The numbers: An ASX filing published after market close on Wednesday says that Betr’s offer of 3.81 Betr shares for every 1 PointsBet shares not already held by Betr equates to $1.22 per PointsBet share (based on a $0.32 Betr share price), coming in above MIXI's offer of $1.20 cash per PointsBet share.

Betr said that as a 19.6% shareholder in PointsBet, it believes that its offer represents a superior proposal for all PointsBet shareholders compared to MIXI's bid.

The context: On Wednesday, Betr said that the offer gives shareholders the opportunity to participate in the value creation available in the combined businesses, including $44.9 million of annual cost synergies, estimated to equate to up to $0.67 per PointsBet share if fully realised.

Betr argues that the combination of the offer of $1.22 per PointsBet share and the cost synergies value equate to up to $1.89 in potential value per PointsBet share.

Betr’s offer follows a controversial shareholder vote on MIXI's $402 million takeover bid in late June, which saw share registry Computershare explaining that an “issue with the system set up for the meeting” resulted in a counting error. Betr had claimed its vote was "impermissibly excluded", after the results showed that 95.69% of PointsBet shareholders voted in favour of the resolution.

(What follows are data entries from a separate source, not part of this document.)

-- ==== Sys2Proof/Certificates/Slice0/Obligations.lean ====
section
/-!
DEFINITION. The statements for the provers. Each says in its docstring which rule it formalises. In all of them `s` is
any state, `s.past` the state in which the meaning starts, with EIP past the instruction, and a bus named `b1`, `b2`
is memory and devices after an access.
-/
open Sys2Proof Sys2Proof.Machine

/-! Encoding, reset, the step. -/

/-- Decoding the bytes of a well-formed instruction gives the instruction back, with its length, in 16-bit and in 32-bit
code segments (R450 to R471). -/
def Obligations.DecodeEncodeAgree : Prop :=
  ∀ (d : Bool) (i : Instr), i.wf = true → Decode.decode d (encode d i) = .ok i (encode d i).length

/-- A step from a legal state ends, if in a state, in a legal state: reserved bits of CR0, CR4, DR7 and MXCSR, outside SMM
PG without PE, and the canonical form of memory; and a step from outside SMM does not bring NW without CD (R491, R496,
R756). In SMM RSM may load an image of CR0 with an illegal combination, and shuts down (R1115, R1116); that its reserved
bits are fixed then is the model's choice (log 22). The clause on DR7 is the model's choice: R1226 gives the bits as
reading 1 or 0 and does not say what a write does with them (U100; log 30). -/
def Obligations.StepKeepsLegal : Prop :=
  ∀ s t : State, step s = .next t →
    (s.Legal → t.Legal)
    ∧ (s.cpu.smm.inSmm = false → Cr0CachesCoherent s.cpu.ctl.cr0 → Cr0CachesCoherent t.cpu.ctl.cr0)

/-- The reset state is legal (R491, R496, R756, R1305). -/
def Obligations.ResetLegal : Prop := State.reset.Legal

/-- What a hardware reset leaves, by Table 8-1 (R1305, R53, R1120): EFLAGS, EIP, CR0 to CR4, the segment registers,
GDTR and IDTR, EDX, debug registers, x87 words, MXCSR, SMBASE, and the APIC base. -/
def Obligations.ResetValues : Prop :=
  let c := State.reset.cpu
  c.fl.toBits = 0x00000002#32 ∧ c.eip = 0x0000FFF0#32 ∧ c.ctl.cr0 = 0x60000010#32 ∧ c.ctl.cr2 = 0#32
    ∧ c.ctl.cr3 = 0#32 ∧ c.ctl.cr4 = 0#32
    ∧ c.seg.cs.sel = 0xF000#16 ∧ c.seg.cs.base = 0xFFFF0000#32 ∧ c.seg.cs.limit = 0xFFFF#32
    ∧ (∀ sr : Seg, sr ≠ .cs →
        (c.seg.get sr).sel = 0#16 ∧ (c.seg.get sr).base = 0#32 ∧ (c.seg.get sr).limit = 0xFFFF#32)
    ∧ c.gdtr = { base := 0#32, limit := 0xFFFF#16 } ∧ c.idtr = { base := 0#32, limit := 0xFFFF#16 }
    ∧ c.gpr.edx = Config.cpuidSignature ∧ c.gpr.eax = 0#32
    ∧ c.dbg = { dr0 := 0#32, dr1 := 0#32, dr2 := 0#32, dr3 := 0#32, dr6 := 0xFFFF0FF0#32, dr7 := 0x00000400#32 }
    ∧ c.fpu.cw = 0x0040#16 ∧ c.fpu.sw = 0#16 ∧ c.fpu.tw = 0x5555#16 ∧ c.sse.mxcsr = 0x1F80#32
    ∧ c.smm.smbase = 0x30000#32 ∧ c.msr.apicBase = 0xFEE00900#64
    ∧ (c.seg.cs.linear c.eip).toNat = 0xFFFFFFF0

/-- A step at whose boundary nothing else happens runs the instruction at CS:EIP: when the bytes there decode to `i`, of
`len` bytes, the step is `exec i` in the state with the next instruction's offset noted, followed by the end of an
instruction and the time it takes (R906, R610). With which PG the bytes are fetched right after a change of PG is open
(R497; log 52). -/
def Obligations.StepRunsDecodedInstruction : Prop :=
  ∀ (s t : State) (i : Instr) (len : Nat) (b1 b2 : Bus),
    look s = .ok .instruction t →
    let c := { t.cpu with notes.ioEip := none }
    checkBreakpoints c t.bus = .ok () b1 → c.virtualPending = false → fetchNext c b1 = .ok (i, len) b2 →
    step s = mapNext (fun u => pass (finish t.cpu u))
      (exec i { cpu := { c with nextEip := c.eip + BitVec.ofNat 32 len }, bus := b2 })

/-- Fetching reads the bytes at CS:EIP: where accesses are direct, memory being read-write everywhere (log 2), nothing
stale is left of older stores (log 13), PG has not just changed (log 52) and the code lies in the segment and outside the
APIC page, bytes in memory that decode to an instruction of their number are fetched as that instruction; where EIP is beyond
the limit, #GP(0) is raised (R450, R262). In a 16-bit code segment of protected mode the code has to lie below 10000H too, and
an EIP above FFFFH raises #GP(0) whatever the limit: the model's choice, drawn from R32 and R459 (log 56). -/
def Obligations.FetchReadsCode : Prop :=
  (∀ (c : Cpu) (b : Bus) (i : Instr) (bs : List Byte),
    c.direct b = true → b.stale = [] → b.oldPg = false → bs ≠ [] → bs.length ≤ 15 →
    Decode.decode c.d bs = .ok i bs.length →
    c.eip.toNat + bs.length ≤ c.seg.cs.limit.toNat + 1 →
    (c.prot = true → c.seg.cs.db = false → c.eip.toNat + bs.length ≤ 0x10000) →
    (∀ k, k < bs.length →
      let a := (c.seg.cs.linear (c.eip + BitVec.ofNat 32 k)).toNat
      ¬(Apic.enabled c = true ∧ a / 4096 = Apic.page c) ∧ b.mem.read a = bs.getD k 0#8) →
    fetchNext c b = .ok (i, bs.length) b)
  ∧ ∀ (c : Cpu) (b : Bus), b.oldPg = false →
    c.seg.cs.limit.toNat < c.eip.toNat ∨ (c.prot = true ∧ c.seg.cs.db = false ∧ 0xFFFF < c.eip.toNat) →
    fetchNext c b = .error (.exc (.gp 0#32)) b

The revised results of the shareholder meeting showed that 70.48% voted to approve the resolution, short of the 75% threshold.

What they said: When Betr announced that it was planning to submit the all-scrip bid in late June, Betr chair Matt Tripp released an open letter to all Pointsbet shareholders campaigning for the new proposal. “This is a compelling opportunity to consolidate value in the Australian wagering sector. Our offer provides PointsBet shareholders with flexibility — either cash for immediate liquidity or the ability to participate in the long-term upside of the combined entity,” Tripp said.